You lose the thread so very quickly in basic. BASIC with GOSUB commands is better, but way newer. None of those old-fashioned 8-bits had them.

The Linux kernel contains over 13000 instances of goto.
github.com/torvalds/linux/search?utf8=✓&q=goto&type=

>You lose the thread so very quickly in basic. BASIC with GOSUB commands is better, but way newer. None of those old-fashioned 8-bits had them.
Commodore BASIC has GOSUB

In other languages, maybe you can use an occasional goto.

I can't recommend it in BASIC though. Sure, C64 BASIC had GOSUB, but there was a lot of spaghetti code out there. Way more than anything resembling structured code.

>ctrl+f buffer overflow
>0/0
come on, Jow Forums

those are for breaking out of a loop, not as a means of structuring code. they're unavoidable

>I can't recommend it in BASIC though.
Last time I used basic was in 5th grade, so I could be wrong, but: how the fuck do you even get anything done in basic without goto?

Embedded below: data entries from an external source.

/-- What `startRanges` keeps. -/
theorem startRanges_keeps0 {a : State} (s : State) (t : Nat) (c : Nat) (x1 : List (Nat × Nat × Use)) (h : Keeps 0x10c042002e200 a s) :
    Keeps 0x10c042002e200 a (startRanges s t c x1).1 := by
  induction x1 generalizing s t c with
  | nil =>
    unfold startRanges
    repeat' first
      | intro _ | with_reducible assumption | with_reducible exact rfl | exact rfl | with_reducible apply ko_map
      | with_reducible apply ko_bind | with_reducible apply keeps_getD | with_reducible apply dmaXlate_keeps
      | with_reducible apply keeps_ite | dsimp only | split | cases ‹_ :: _ = _ :: _› | refine kq_get ?_ (by with_reducible assumption)
      | refine kq_get1 ?_ (by with_reducible assumption)
  | cons _ _ ih =>
    unfold startRanges
    repeat' first
      | intro _ | with_reducible assumption | with_reducible exact rfl | exact rfl | with_reducible apply ih
      | with_reducible apply ko_map | with_reducible apply ko_bind | with_reducible apply keeps_getD
      | with_reducible apply dmaXlate_keeps | with_reducible apply keeps_ite | dsimp only | split | cases ‹_ :: _ = _ :: _›
      | refine kq_get ?_ (by with_reducible assumption) | refine kq_get1 ?_ (by with_reducible assumption)

/-- The same within a greater set. -/
theorem startRanges_keeps {m : Nat} {a : State} (s : State) (t : Nat) (c : Nat) (x1 : List (Nat × Nat × Use)) (h : Keeps m a s)
    (hm : Sub 0x10c042002e200 m) : Keeps m a (startRanges s t c x1).1 :=
  keeps_lift h hm (startRanges_keeps0 s t c x1 (keeps_refl _ _))

/-- What `wakeChannel` keeps. -/
theorem wakeChannel_keeps {m : Nat} {a : State} (s : State) (c : Nat) (t : Nat) (h : Keeps m a s)
    (hm : Sub 0x10c4e261ee204 m) : Keeps m a (wakeChannel s c t) :=
  keeps_lift h hm (by
    have h : Keeps 0x10c4e261ee204 s s := keeps_refl _ _
    unfold wakeChannel
    repeat' first
      | intro _ | with_reducible assumption | with_reducible exact rfl | exact rfl | with_reducible apply connClear_keeps
      | with_reducible apply openChannel_keeps | with_reducible apply sendReq_keeps | with_reducible apply keeps_ite | dsimp only | split
      | refine kq_get ?_ (by with_reducible assumption) | refine kq_get1 ?_ (by with_reducible assumption))

/-- What `markStarted` keeps. -/
theorem markStarted_keeps {m : Nat} {a : State} (s : State) (q : Nat) (idx : Nat) (h : Keeps m a s)
    (hm : Sub 0x2040000 m) : Keeps m a (markStarted s q idx) :=
  keeps_lift h hm (by
    have h : Keeps 0x2040000 s s := keeps_refl _ _
    unfold markStarted
    repeat' first
      | intro _ | with_reducible assumption | with_reducible exact rfl | exact rfl | exact Or.inl rfl | with_reducible exact Or.inr rfl
      | exact Or.inr rfl | with_reducible apply forgetRecords_keeps | with_reducible apply entryMod_keeps
      | with_reducible apply keeps_ite | simp only [↓keepsMk_eq] | with_reducible apply keepsMk_intro | with_reducible apply keeps_foldl
      | dsimp only | split)

/-- What `startFails` keeps. -/
theorem startFails_keeps {m : Nat} {a : State} (s : State) (q : Nat) (idx : Nat) (status : Nat) (frag : Nat) (h : Keeps m a s)
    (hm : Sub 0x200040000 m) : Keeps m a (startFails s q idx status frag) :=
  keeps_lift h hm (by
    have h : Keeps 0x200040000 s s := keeps_refl _ _
    unfold startFails
    repeat' first
      | intro _ | with_reducible assumption | with_reducible exact rfl | exact rfl | exact Or.inl rfl | with_reducible exact Or.inr rfl
      | exact Or.inr rfl | with_reducible apply entryDone_keeps | simp only [↓keepsMk_eq] | with_reducible apply keepsMk_intro
      | dsimp only)

/-- What `noteStale` keeps. -/
theorem noteStale_keeps {m : Nat} {a : State} (s : State) (t : Nat) (stale : Bool) (h : Keeps m a s)
    (hm : Sub 0x400000000 m) : Keeps m a (noteStale s t stale) :=
  keeps_lift h hm (by
    have h : Keeps 0x400000000 s s := keeps_refl _ _
    unfold noteStale
    repeat' first
      | intro _ | with_reducible assumption | with_reducible exact rfl | exact rfl | exact Or.inl rfl | with_reducible exact Or.inr rfl
      | exact Or.inr rfl | with_reducible apply bumpFn_keeps | with_reducible apply keeps_ite | dsimp only | split)

/-- What `readFragments` keeps. -/
theorem readFragments_keeps {m : Nat} {a : State} (s : State) (q : Nat) (e : Entry) (h : Keeps m a s)
    (hm : Sub 0x11c4e261ee204 m) : Keeps m a (readFragments s q e) :=
  keeps_lift h hm (by
    have h : Keeps 0x11c4e261ee204 s s := keeps_refl _ _
    unfold readFragments
    repeat' first
      | intro _ | with_reducible assumption | with_reducible exact rfl | exact rfl | exact Or.inl rfl | with_reducible exact Or.inr rfl
      | exact Or.inr rfl | with_reducible apply issueRead_keeps | with_reducible apply entryMod_keeps
      | with_reducible apply noteStale_keeps | with_reducible apply stall_keeps | with_reducible apply startFails_keeps
      | simp only [↓keepsMk_eq] | with_reducible apply keepsMk_intro | dsimp only | split
      | refine kq_get ?_ (by with_reducible assumption) | refine kq_get1 ?_ (by with_reducible assumption))

/-- What `startEntry` keeps. -/
theorem startEntry_keeps {m : Nat} {a : State} (s : State) (q : Nat) (e : Entry) (h : Keeps m a s)
    (hm : Sub 0x11c4e261ee204 m) : Keeps m a (startEntry s q e) :=
  keeps_lift h hm (by
    have h : Keeps 0x11c4e261ee204 s s := keeps_refl _ _
    unfold startEntry
    repeat' first
      | intro _ | with_reducible assumption | with_reducible exact rfl | exact rfl | exact Or.inl rfl | with_reducible exact Or.inr rfl
      | exact Or.inr rfl | with_reducible apply startFails_keeps | with_reducible apply bumpFn_keeps
      | with_reducible apply readFragments_keeps | with_reducible apply startRanges_keeps | with_reducible apply stall_keeps
      | with_reducible apply noteStale_keeps | with_reducible apply markStarted_keeps | with_reducible apply keeps_ite | dsimp only
      | split | refine kq_get ?_ (by with_reducible assumption) | refine kq_get1 ?_ (by with_reducible assumption))

/-- What `awaitChannel` keeps. -/
theorem awaitChannel_keeps {m : Nat} {a : State} (s : State) (q : Nat) (e : Entry) (h : Keeps m a s)
    (hm : Sub 0x10c4e261ee204 m) : Keeps m a (awaitChannel s q e) :=
  keeps_lift h hm (by
    have h : Keeps 0x10c4e261ee204 s s := keeps_refl _ _
    unfold awaitChannel
    repeat' first
      | intro _ | with_reducible assumption | with_reducible exact rfl | exact rfl | exact Or.inl rfl | with_reducible exact Or.inr rfl
      | exact Or.inr rfl | with_reducible apply startFails_keeps | with_reducible apply wakeChannel_keeps
      | with_reducible apply entryMod_keeps | with_reducible apply keeps_ite | simp only [↓keepsMk_eq]
      | with_reducible apply keepsMk_intro | dsimp only | split)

It makes code harder to read. The issue isn't that it won't work, it's that one day your co-worker will have to touch your code and he'll have to spend a year or two trying to figure out how it works. (I'm assuming there's no comments because if you're an asshole and use goto, you probably don't comment your code properly either.)
A lot of the german projects like their really overengineered tanks were actually needed though. Before they went and produced the panzer 4, panther, etc, the Soviet Union's tanks were slaughtering them.

I don't mind it if it stays inside a function. Using goto to another part of the code is asking for trouble.

goto for error handling and cleaning up is perfectly useful.

I'm gonna fucking throw up.

The hatred was amplified by that shitty XKCD comic. If you see people whining about goto, you know they can't program.

Most 8-bit BASIC had GOSUB. The advantage that GOTO had was faster execution and less RAM.